Luckily his friendship with Coleridge and his devoted sister Dorothy saved him from total derangement and in 1798, they published a book of poems, Lyrical Ballads – possibly the most exciting and ground-breaking volume of poetry in the English language where the inner landscape of the poet melds with the outer and finds the deepest expression in ordinary words.
Poetry and landscape became entwined and Mr Wordsworth saw how vital was nature to human healing and survival.
So I read ‘Tintern Abbey’ without much understanding. And have been reading it ever since, as if it’s part of my memory too.
Returning to his remembered place, the poet writes:
These beauteous forms have not been to the poet as is landscape to a blind man’s eye.
But oft, in lonely rooms, and ‘amid the din
Of towns and cities, I have owed to them
In hours of weariness, sensations sweet,
Felt in the blood, and felt along the heart;’
…
On that best portion of a good man’s life,
In which the heavy and the weary weight
Of all this unintelligible world,
Is lightened… His little , nameless, unremembered acts
Of kindness and of love.
Nor less, I trust,
To them I may have owed another gift
Of aspect more sublime; that blessed mood In which the burthen of the mystery,
We see into the life of things.
He hears in Nature the still, sad music of humanity and feels the sublimity of harmony between man and nature:
And I have felt
A presence that disturbs me with the joy
Of elevated thoughts; a sense sublime
Of something far more deeply interfused,
Whose dwelling is the light of the setting suns,
And the round ocean and the living air,
And the blue sky, and in the mind of man:
A motion and a spirit that impels
All thinking things, all objects of all thought, And rolls through all things.
Not even William Shakespeare had expressed the natural connection between man and nature with such haunting passion and intimacy.
Our environment, our nature today
Today as we see our world destroyed by toxicity of many kinds, mostly man-made, one realizes how vital it is to preserve this sacred relationship with nature and all living things.
Albert Einstein had written that if bees are exterminated from our planet, man will not survive for more than three years after that catastrophe.
That is what for decades philosophers and scientists and poets have been telling us from the sages of Upanishads to Al Gore: the fluttering of a butterfly in Beijing can cause a tidal wave in Brazil, even Fiji.
For us in the South Pacific, the survival of the many islands, with their unique cultures and life, depends on how we teach our children to love the land, the sea, the rivers and hills, the sky and the stars under which they and their ancestors have lived for generations.
And this awareness comes not only through scientific data but through poetry and mantras and the sacred recognition of the most sacred object we have: our life on this earth.

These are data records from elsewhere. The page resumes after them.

-- ==== Sys2Proof/Laws/PerInstr.lean ====
section
/-! SUPPORT. A fact about every instruction, one lemma for each constructor: the fixed bits of its encoding are
those of its row of the opcode table (30_encoding.md R102). -/

namespace Sys2Proof.Laws

/-! ## Masking a word field by field -/

/-- The mask of a word in the format of `vWord`. -/
def vWordMask (mf : BitVec 5) (mt : BitVec 5) (mr : BitVec 5) (mo : BitVec 1) (mw : BitVec 5) (md : BitVec 5) : Word :=
  0b111111#6 ++ mf ++ mt ++ mr ++ mo ++ mw ++ md

theorem vWord_and (f : BitVec 5) (t : BitVec 5) (r : BitVec 5) (o : BitVec 1) (w : BitVec 5) (d : BitVec 5)
    (mf : BitVec 5) (mt : BitVec 5) (mr : BitVec 5) (mo : BitVec 1) (mw : BitVec 5) (md : BitVec 5) :
    vWord f t r o w d &&& vWordMask mf mt mr mo mw md =
      vWord (f &&& mf) (t &&& mt) (r &&& mr) (o &&& mo) (w &&& mw) (d &&& md) := by
  apply BitVec.eq_of_getLsbD_eq
  intro k hk
  simp only [vWord, vWordMask, BitVec.getLsbD_and, BitVec.getLsbD_append]
  interval_cases k <;> simp

/-- The mask of a word in the format of `rWord`. -/
def rWordMask (ms : BitVec 5) (mt : BitVec 5) (md : BitVec 5) (ma : BitVec 5) (mf : BitVec 6) : Word :=
  0b111111#6 ++ ms ++ mt ++ md ++ ma ++ mf

theorem rWord_and (s : BitVec 5) (t : BitVec 5) (d : BitVec 5) (a : BitVec 5) (f : BitVec 6)
    (ms : BitVec 5) (mt : BitVec 5) (md : BitVec 5) (ma : BitVec 5) (mf : BitVec 6) :
    rWord s t d a f &&& rWordMask ms mt md ma mf =
      rWord (s &&& ms) (t &&& mt) (d &&& md) (a &&& ma) (f &&& mf) := by
  apply BitVec.eq_of_getLsbD_eq
  intro k hk
  simp only [rWord, rWordMask, BitVec.getLsbD_and, BitVec.getLsbD_append]
  interval_cases k <;> simp

/-- The mask of a word in the format of `iWord`. -/
def iWordMask (mo : BitVec 6) (ms : BitVec 5) (mt : BitVec 5) (mi : BitVec 16) : Word :=
  mo ++ ms ++ mt ++ mi

theorem iWord_and (o : BitVec 6) (s : BitVec 5) (t : BitVec 5) (i : BitVec 16)
    (mo : BitVec 6) (ms : BitVec 5) (mt : BitVec 5) (mi : BitVec 16) :
    iWord o s t i &&& iWordMask mo ms mt mi =
      iWord (o &&& mo) (s &&& ms) (t &&& mt) (i &&& mi) := by
  apply BitVec.eq_of_getLsbD_eq
  intro k hk
  simp only [iWord, iWordMask, BitVec.getLsbD_and, BitVec.getLsbD_append]
  interval_cases k <;> simp

/-- The mask of a word in the format of `jWord`. -/
def jWordMask (mo : BitVec 6) (mt : BitVec 26) : Word :=
  mo ++ mt

theorem jWord_and (o : BitVec 6) (t : BitVec 26)
    (mo : BitVec 6) (mt : BitVec 26) :
    jWord o t &&& jWordMask mo mt =
      jWord (o &&& mo) (t &&& mt) := by
  apply BitVec.eq_of_getLsbD_eq
  intro k hk
  simp only [jWord, jWordMask, BitVec.getLsbD_and, BitVec.getLsbD_append]
  interval_cases k <;> simp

If a teacher can teach that to his or her students, the future is safe. If not, then all our plans and our lives are in peril for we’ve no Planet B.
This is it.
Religions often tell us that there’s a paradise somewhere else. Perhaps there is but it is in this world. In the infinity of the distance of light from your eyes to the stars, one sees that reality.
Only recently the rock carvings in the Aboriginal caves have been discovered–they are at least 80,000 years old. That makes the Aboriginal culture the longest continuous civilisation in the world.

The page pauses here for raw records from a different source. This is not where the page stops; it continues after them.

/-! ## One step on a small state

Every expected result is a derived vector of 95_test_vectors.md, part 2 (its number is in the name), or the
worked example of the instruction's own rule. -/

/-- A state with the bytes of family 42: `80 01 FF 7F 12 34 56 78` at `0x1000`, which `$4` holds; `vlr = 2`. -/
def loads : State :=
  { State.reset with
    mem := [(0x1000, 0x80), (0x1001, 0x01), (0x1002, 0xFF), (0x1003, 0x7F), (0x1004, 0x12), (0x1005, 0x34),
      (0x1006, 0x56), (0x1007, 0x78)]
    gpr := (Vector.replicate 32 0).set 4 0x1000
    vlr := 2 }

/-- A state in little-endian byte order. -/
def little (s : State) : State := { s with cfg := { s.cfg with endian := .little } }

/-- A state with the first elements of a vector register given. -/
def elems (s : State) (j : VReg) (l : List Word) : State := s.setV j l.length fun k => l.getD k 0

/-- A state with the vectors of families 43 and 44: `vlr = 4`, `x[5] = 3`. -/
def ints : State :=
  elems (elems { State.reset with vlr := 4, gpr := (Vector.replicate 32 0).set 5 3 }
    2 [0x7FFFFFFF, 0x80000000, 5, 0xFFFFFFFF]) 3 [1, 0xFFFFFFFF, 0xFFFFFFFB, 0x21]

/-- The state of the conditional moves of family 44. -/
def moves : State :=
  elems (elems ints 4 [0, 1, 0xFFFFFFFF, 0x80000000]) 1 [0x11111111, 0x22222222, 0x33333333, 0x44444444]

/-- The state of a scalar test: `x[4]` and `x[5]`. -/
def scalar (a b : Word) : State := (State.reset.setX 4 a).setX 5 b

/-- One step with a word placed at `pc`. -/
def run (s : State) (w : Nat) : Result := step (s.withFetchWord 32 w)

/-- The step completes, the next instruction is at `0x404`, and the state has a property. -/
def completes (r : Result) (p : State → Bool) : Bool :=
  match r with
  | .next t => t.trap.isNone && t.pc == 0x404 && p t
  | .fault _ => false
  | .refused _ => false

/-- The exception of a step: its cause, `epc`, `bd`. -/
def raised (r : Result) : Option (Cause × Word × Bool) :=
  match r with
  | .next t => t.trap.map fun u => (u.cause, u.epc, u.bd)
  | .fault _ => none
  | .refused _ => none

/-- The refusal of a step. -/
def refusal (r : Result) : Option Refusal :=
  match r with
  | .next _ => none
  | .fault _ => none
  | .refused u => some u

/-- The first elements of a vector register. -/
def firsts (t : State) (j : VReg) (n : Nat) : List Word := (List.range n).map (t.v j)

/-- Eight bytes of memory. -/
def bytes (t : State) : List Byte := (List.range 8).map fun k => t.mem.read (0x1000 + k)

theorem test_T1_ctvu_vlr :
    completes (run (State.reset.setX 8 0x120) 0x48C81000) (fun t => t.vlr == 0x20) = true := by
  decide

theorem test_T2_cfvu_vcond :
    completes (run { State.reset with vcond := 0xFFFF0001 } 0x48422000)
      (fun t => t.x 2 == 0xFFFF0001) = true := by
  decide

theorem test_T5_cfvu_invalid : refusal (run State.reset 0x48421800) = some .invalidControlRegister := by
  decide

theorem test_T7_ctvu_vrev : refusal (run State.reset 0x48C80000) = some .readOnlyControlRegister := by
  decide

theorem test_T10_cu2_off :
    raised (run { State.reset with cu2 := false } 0x48421000)
      = some (.coprocessorUnusable, 0x400, false) := by
  decide

theorem test_T14_vins_s :
    completes (run ((State.reset.setX 5 7).setX 6 0x103) 0x4A253263) (fun t => t.v 3 3 == 7) = true := by
  decide

theorem test_T16_vins_s_range :
    raised (run ((State.reset.setX 5 7).setX 6 32) 0x4A253263) = some (.vectorOperation, 0x400, false) := by
  decide

theorem test_T18_vins_s_absent :
    raised (run ((State.reset.setX 5 7).setX 6 1) 0x4A253270)
      = some (.reservedInstruction, 0x400, false) := by
  decide

theorem test_T20_vext_s :
    completes (run ((elems State.reset 3 [1, 2, 3, 0x55]).setX 6 3) 0x4A263363)
      (fun t => t.x 6 == 0x55) = true := by
  decide

theorem test_T25_vext_v :
    completes (run ((elems { State.reset with vlr := 4 } 1 [100, 101, 102, 103, 104, 105]).setX 4 2) 0x4A012161)
      (fun t => firsts t 1 6 == [102, 103, 104, 105, 104, 105]) = true := by
  decide

/-- The range test of `vext.v`, and the two cases that the spec refuses. -/
theorem test_T24_T26_T28_vext_v_range :
    raised (run (({ State.reset with vlr := 4 } : State).setX 4 29) 0x4A022161)
      = some (.vectorOperation, 0x400, false) ∧
    refusal (run (({ State.reset with vlr := 32 } : State).setX 4 224) 0x4A022161)
      = some .extractIndexWrap ∧
    refusal (run (({ State.reset with vlr := 0 } : State).setX 4 40) 0x4A022161)
      = some .extractRangeUnstated := by
  decide

theorem test_T30_lbai :
    completes (run (loads.setX 5 2) 0x4A652001)
      (fun t => firsts t 1 2 == [0xFFFFFF80, 1] && t.x 4 == 0x1002) = true := by
  decide

theorem test_T31_lbuai :
    completes (run (loads.setX 5 2) 0x4A652081) (fun t => firsts t 1 2 == [0x80, 1]) = true := by
  decide

theorem test_T32_lhai :
    completes (run (loads.setX 5 4) 0x4A652021)
      (fun t => firsts t 1 2 == [0xFFFF8001, 0xFFFFFF7F]) = true := by
  decide

theorem test_T33_lhuai :
    completes (run (loads.setX 5 4) 0x4A6520A1) (fun t => firsts t 1 2 == [0x8001, 0xFF7F]) = true := by
  decide

theorem test_T46_lwai :
    completes (run (loads.setX 5 0xFFFFFFF8) 0x4A652061)
      (fun t => firsts t 1 2 == [0x8001FF7F, 0x12345678] && t.x 4 == 0xFF8) = true := by
  decide

theorem test_T37_lwai_little :
    completes (run (little (loads.setX 5 8)) 0x4A652061)
      (fun t => firsts t 1 2 == [0x7FFF0180, 0x78563412]) = true := by
  decide

theorem test_T38_lhst :
    completes (run (loads.setX 5 4) 0x4A652221) (fun t => firsts t 1 2 == [0xFFFF8001, 0x1234]) = true := by
  decide

theorem test_T39_lwst :
    completes (run ((loads.setX 4 0x1004).setX 5 0xFFFFFFFC) 0x4A652261)
      (fun t => firsts t 1 2 == [0x12345678, 0x8001FF7F]) = true := by
  decide

theorem test_T40_lbust :
    completes (run ({ loads with vlr := 3 } : State) 0x4A652281)
      (fun t => firsts t 1 3 == [0x80, 0x80, 0x80]) = true := by
  decide

theorem test_T41_lwx :
    completes (run (elems loads 2 [4, 0]) 0x4A422261)
      (fun t => firsts t 1 2 == [0x12345678, 0x8001FF7F]) = true := by
  decide

theorem test_T42_lbx_same_register :
    completes (run (elems loads 2 [3, 0]) 0x4A422202)
      (fun t => firsts t 2 2 == [0x7F, 0xFFFFFF80]) = true := by
  decide

theorem test_T47_lhai_misaligned :
    raised (run (loads.setX 4 0x1001) 0x4A652021) = some (.vectorAddress, 0x400, false) := by
  decide

theorem test_T49_lwx_misaligned :
    raised (run (elems loads 2 [0, 1]) 0x4A422261) = some (.vectorAddress, 0x400, false) := by
  decide

theorem test_T52_lwai_same_register : refusal (run loads 0x4A642061) = some .autoIncrementSameRegister := by
  decide

theorem test_T56_sbai :
    completes (run ((elems loads 1 [0x12345680, 0xFFFFFF02]).setX 5 2) 0x4A652101)
      (fun t => bytes t == [0x80, 0x02, 0xFF, 0x7F, 0x12, 0x34, 0x56, 0x78]) = true := by
  decide

theorem test_T57_shst :
    completes (run ((elems loads 1 [0xAAAA1122, 0xBBBB3344]).setX 5 4) 0x4A652321)
      (fun t => bytes t == [0x11, 0x22, 0xFF, 0x7F, 0x33, 0x44, 0x56, 0x78]) = true := by
  decide

theorem test_T60_swx_little :
    completes (run (little (elems (elems loads 1 [0x11223344, 0x55667788]) 2 [4, 0])) 0x4A422361)
      (fun t => bytes t == [0x88, 0x77, 0x66, 0x55, 0x44, 0x33, 0x22, 0x11]) = true := by
  decide

theorem test_T64_add_vv :
    completes (run ints 0x4A838022)
      (fun t => firsts t 1 4 == [0x80000000, 0x7FFFFFFF, 0, 0x20] && t.vovf == 3) = true := by
  decide

theorem test_T66_add_vs :
    completes (run ints 0x4AA58022)
      (fun t => firsts t 1 4 == [0x80000002, 0x80000003, 8, 2] && t.vovf == 1) = true := by
  decide

theorem test_T67_sub_vv :
    completes (run ints 0x4A830022)
      (fun t => firsts t 1 4 == [0x7FFFFFFE, 0x80000001, 10, 0xFFFFFFDE] && t.vovf == 0) = true := by
  decide

theorem test_T69_sub_sv :
    completes (run ints 0x4AA50422)
      (fun t => firsts t 1 4 == [0x80000004, 0x80000003, 0xFFFFFFFE, 4] && t.vovf == 2) = true := by
  decide

theorem test_T72_add_vv_register_0 :
    completes (run ints 0x4A838002) (fun t => firsts t 0 4 == [0, 0, 0, 0] && t.vovf == 3) = true := by
  decide

theorem test_T74_and_vv :
    completes (run ints 0x4A83A022) (fun t => firsts t 1 4 == [1, 0x80000000, 1, 0x21]) = true := by
  decide

theorem test_T75_or_vs :
    completes (run ints 0x4AA5A822)
      (fun t => firsts t 1 4 == [0x7FFFFFFF, 0x80000003, 7, 0xFFFFFFFF]) = true := by
  decide

theorem test_T77_nor_vs :
    completes (run ints 0x4AA5B822)
      (fun t => firsts t 1 4 == [0x80000000, 0x7FFFFFFC, 0xFFFFFFF8, 0]) = true := by
  decide

theorem test_T80_sllv_vv :
    completes (run ints 0x4A834022)
      (fun t => firsts t 1 4 == [0xFFFFFFFE, 0, 0x28000000, 0xFFFFFFFE]) = true := by
  decide

theorem test_T81_srlv_vv :
    completes (run ints 0x4A834822) (fun t => firsts t 1 4 == [0x3FFFFFFF, 1, 0, 0x7FFFFFFF]) = true := by
  decide

theorem test_T82_srav_vv :
    completes (run ints 0x4A835822)
      (fun t => firsts t 1 4 == [0x3FFFFFFF, 0xFFFFFFFF, 0, 0xFFFFFFFF]) = true := by
  decide

theorem test_T85_sllv_sv :
    completes (run ints 0x4AA54423) (fun t => firsts t 1 4 == [6, 0x80000000, 0x18000000, 6]) = true := by
  decide

theorem test_T89_vlr_33 :
    raised (run { ints with vlr := 33 } 0x4A838022) = some (.vectorOperation, 0x400, false) := by
  decide

theorem test_T92_reserved_function :
    raised (run ints 0x4A831022) = some (.reservedInstruction, 0x400, false) := by
  decide

theorem test_T93_slt_vv : completes (run ints 0x4A836022) (fun t => firsts t 1 4 == [0, 1, 0, 1]) = true := by
  decide

theorem test_T94_sltu_vv :
    completes (run ints 0x4A836822) (fun t => firsts t 1 4 == [0, 1, 1, 0]) = true := by
  decide

theorem test_T96_slt_sv : completes (run ints 0x4AA56422) (fun t => firsts t 1 4 == [1, 0, 1, 0]) = true := by
  decide

theorem test_T100_flt_vv :
    completes (run { ints with vcond := 0xFFFFFFF0 } 0x4A832002) (fun t => t.vcond == 0xFFFFFFFA) = true := by
  decide

theorem test_T101_fltu_vv : completes (run ints 0x4A832802) (fun t => t.vcond == 6) = true := by
  decide

theorem test_T105_feq_vs : completes (run moves 0x4AA03004) (fun t => t.vcond == 1) = true := by
  decide

theorem test_T108_cmvnez_vv :
    completes (run moves 0x4A83C824)
      (fun t => firsts t 1 4 == [0x11111111, 0xFFFFFFFF, 0xFFFFFFFB, 0x21]) = true := by
  decide

theorem test_T109_cmvgez_vv :
    completes (run moves 0x4A83D024)
      (fun t => firsts t 1 4 == [1, 0xFFFFFFFF, 0x33333333, 0x44444444]) = true := by
  decide

theorem test_T110_cmvlez_vv :
    completes (run moves 0x4A83D824) (fun t => firsts t 1 4 == [1, 0x22222222, 0xFFFFFFFB, 0x21]) = true := by
  decide

theorem test_T114_cmvltz_vs :
    completes (run moves 0x4AA5F024) (fun t => firsts t 1 4 == [0x11111111, 0x22222222, 3, 3]) = true := by
  decide

theorem test_T116_cmveqz_vs :
    completes (run { moves with vlr := 3 } 0x4AA5E820)
      (fun t => firsts t 1 4 == [3, 3, 3, 0x44444444]) = true := by
  decide

theorem test_T120_fxmul_nearest_even :
    completes (run (((elems ints 2 [5, 6, 7, 0xFFFFFFFB]).setX 5 1).setX 6 0x002) 0x4BA53022)
      (fun t => firsts t 1 4 == [1, 2, 2, 0xFFFFFFFF] && t.vsat == 0) = true := by
  decide

theorem test_T121_fxmul_truncate :
    completes (run (((elems ints 2 [5, 6, 7, 0xFFFFFFFB]).setX 5 1).setX 6 0x602) 0x4BA53022)
      (fun t => firsts t 1 4 == [1, 1, 1, 0xFFFFFFFE]) = true := by
  decide

theorem test_T123_fxmul_jamming :
    completes (run (((elems ints 2 [5, 6, 7, 0xFFFFFFFB]).setX 5 1).setX 6 0xA02) 0x4BA53022)
      (fun t => firsts t 1 4 == [1, 1, 1, 0xFFFFFFFF]) = true := by
  decide

theorem test_T125_fxadd_vv :
    completes (run
     (((elems (elems ints 2 [0x7FFFFFFF, 0x80000000, 1, 0xFFFFFFFF]) 3 [1, 0xFFFFFFFF, 2, 1]).setX 5 3).setX 6 0) 0x4B033022)
      (fun t => firsts t 1 4 == [0x7FFFFFFF, 0x80000000, 3, 0] && t.vsat == 3) = true := by
  decide

theorem test_T126_fxsub_vv :
    completes (run
     (((elems (elems ints 2 [0x7FFFFFFF, 0x80000000, 1, 0]) 3 [0xFFFFFFFF, 1, 2, 0x80000000]).setX 5 3).setX 6 0) 0x4B433022)
      (fun t => firsts t 1 4 == [0x7FFFFFFF, 0x80000000, 0xFFFFFFFF, 0x7FFFFFFF] && t.vsat == 0xB) = true := by
  decide

theorem test_T130_fxsub_sv :
    completes (run (((elems ints 2 [1, 2, 3, 0xFFFFFFFF]).setX 5 10).setX 6 1) 0x4B653422)
      (fun t => firsts t 1 4 == [10, 9, 8, 10]) = true := by
  decide

theorem test_T131_fxmul_vv :
    completes (run
     (((elems (elems ints 2 [0x7FFF, 0x8000, 0x18000, 0x4000]) 3 [0x7FFF, 0x8000, 0x8000, 0x2000]).setX 5 3).setX 6 0x10F) 0x4B833022)
      (fun t => firsts t 1 4 == [0x7FFE, 0x7FFF, 0x7FFF, 0x1000] && t.vsat == 6) = true := by
  decide

theorem test_T157_add :
    raised (run (scalar 0x7FFFFFFF 1) 0x00851020) = some (.integerOverflow, 0x400, false) := by
  decide

theorem test_T159_addi :
    raised (run (scalar 0x80000000 0) 0x2082FFFF) = some (.integerOverflow, 0x400, false) := by
  decide

theorem test_T160_addiu : completes (run (scalar 0 0) 0x2482FFFF) (fun t => t.x 2 == 0xFFFFFFFF) = true := by
  decide

theorem test_T162_subu : completes (run (scalar 0 1) 0x00051023) (fun t => t.x 2 == 0xFFFFFFFF) = true := by
  decide

theorem test_T163_andi :
    completes (run (scalar 0x12345678 0) 0x3082FFFF) (fun t => t.x 2 == 0x5678) = true := by
  decide

theorem test_T168_slt : completes (run (scalar 0xFFFFFFFF 1) 0x0085102A) (fun t => t.x 2 == 1) = true := by
  decide

theorem test_T168_sltu : completes (run (scalar 0xFFFFFFFF 1) 0x0085182B) (fun t => t.x 3 == 0) = true := by
  decide

theorem test_T169_sltiu : completes (run (scalar 0xFFFFFFFE 0) 0x2C83FFFF) (fun t => t.x 3 == 1) = true := by
  decide

theorem test_T170_sra :
    completes (run (scalar 0x80000001 0) 0x00042FC3) (fun t => t.x 5 == 0xFFFFFFFF) = true := by
  decide

theorem test_T171_srav :
    completes (run (scalar 0x80000001 33) 0x00A41807) (fun t => t.x 3 == 0xC0000000) = true := by
  decide

theorem test_T172_add_register_0 : completes (run (scalar 1 1) 0x00850020) (fun t => t.x 0 == 0) = true := by
  decide

theorem test_T173_mult :
    completes (run (scalar 0x80000000 0x80000000) 0x00850018)
      (fun t => t.hi == 0x40000000 && t.lo == 0) = true := by
  decide

theorem test_T174_multu :
    completes (run (scalar 0xFFFFFFFF 0xFFFFFFFF) 0x00850019)
      (fun t => t.hi == 0xFFFFFFFE && t.lo == 1) = true := by
  decide

theorem test_T177_div :
    completes (run (scalar 0xFFFFFFF9 2) 0x0085001A)
      (fun t => t.lo == 0xFFFFFFFD && t.hi == 0xFFFFFFFF) = true := by
  decide

theorem test_T178_div :
    completes (run (scalar 7 0xFFFFFFFE) 0x0085001A) (fun t => t.lo == 0xFFFFFFFD && t.hi == 1) = true := by
  decide

theorem test_T180_divu :
    completes (run (scalar 0xFFFFFFF9 2) 0x0085001B) (fun t => t.lo == 0x7FFFFFFC && t.hi == 1) = true := by
  decide

theorem test_T184_sll_must_be_zero : refusal (run (scalar 1 0) 0x00241040) = some .mustBeZeroField := by
  decide

theorem test_T185_lh : completes (run loads 0x84830002) (fun t => t.x 3 == 0xFFFFFF7F) = true := by
  decide

theorem test_T185_lhu : completes (run loads 0x94850002) (fun t => t.x 5 == 0xFF7F) = true := by
  decide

There’s a lesson somewhere there for all of us. Keep Dreaming and connecting the song-lines of all lives.
And if we can make our children love the little gardens in their schools, trees on their streets, streams, lagoons , rivers, to take care of, we may yet save our planet. And its pulsating membrane from asphyxiating plastics.
That is where it begins: with ourselves.
Little had I realised ,almost sixty years ago, that Mr Joyce, my exceptional teacher, a stranger amidst us, was giving me the deepest and wisest lesson of my life through the words of William Wordsworth.
That, of course, is the great gift of teaching – and learning.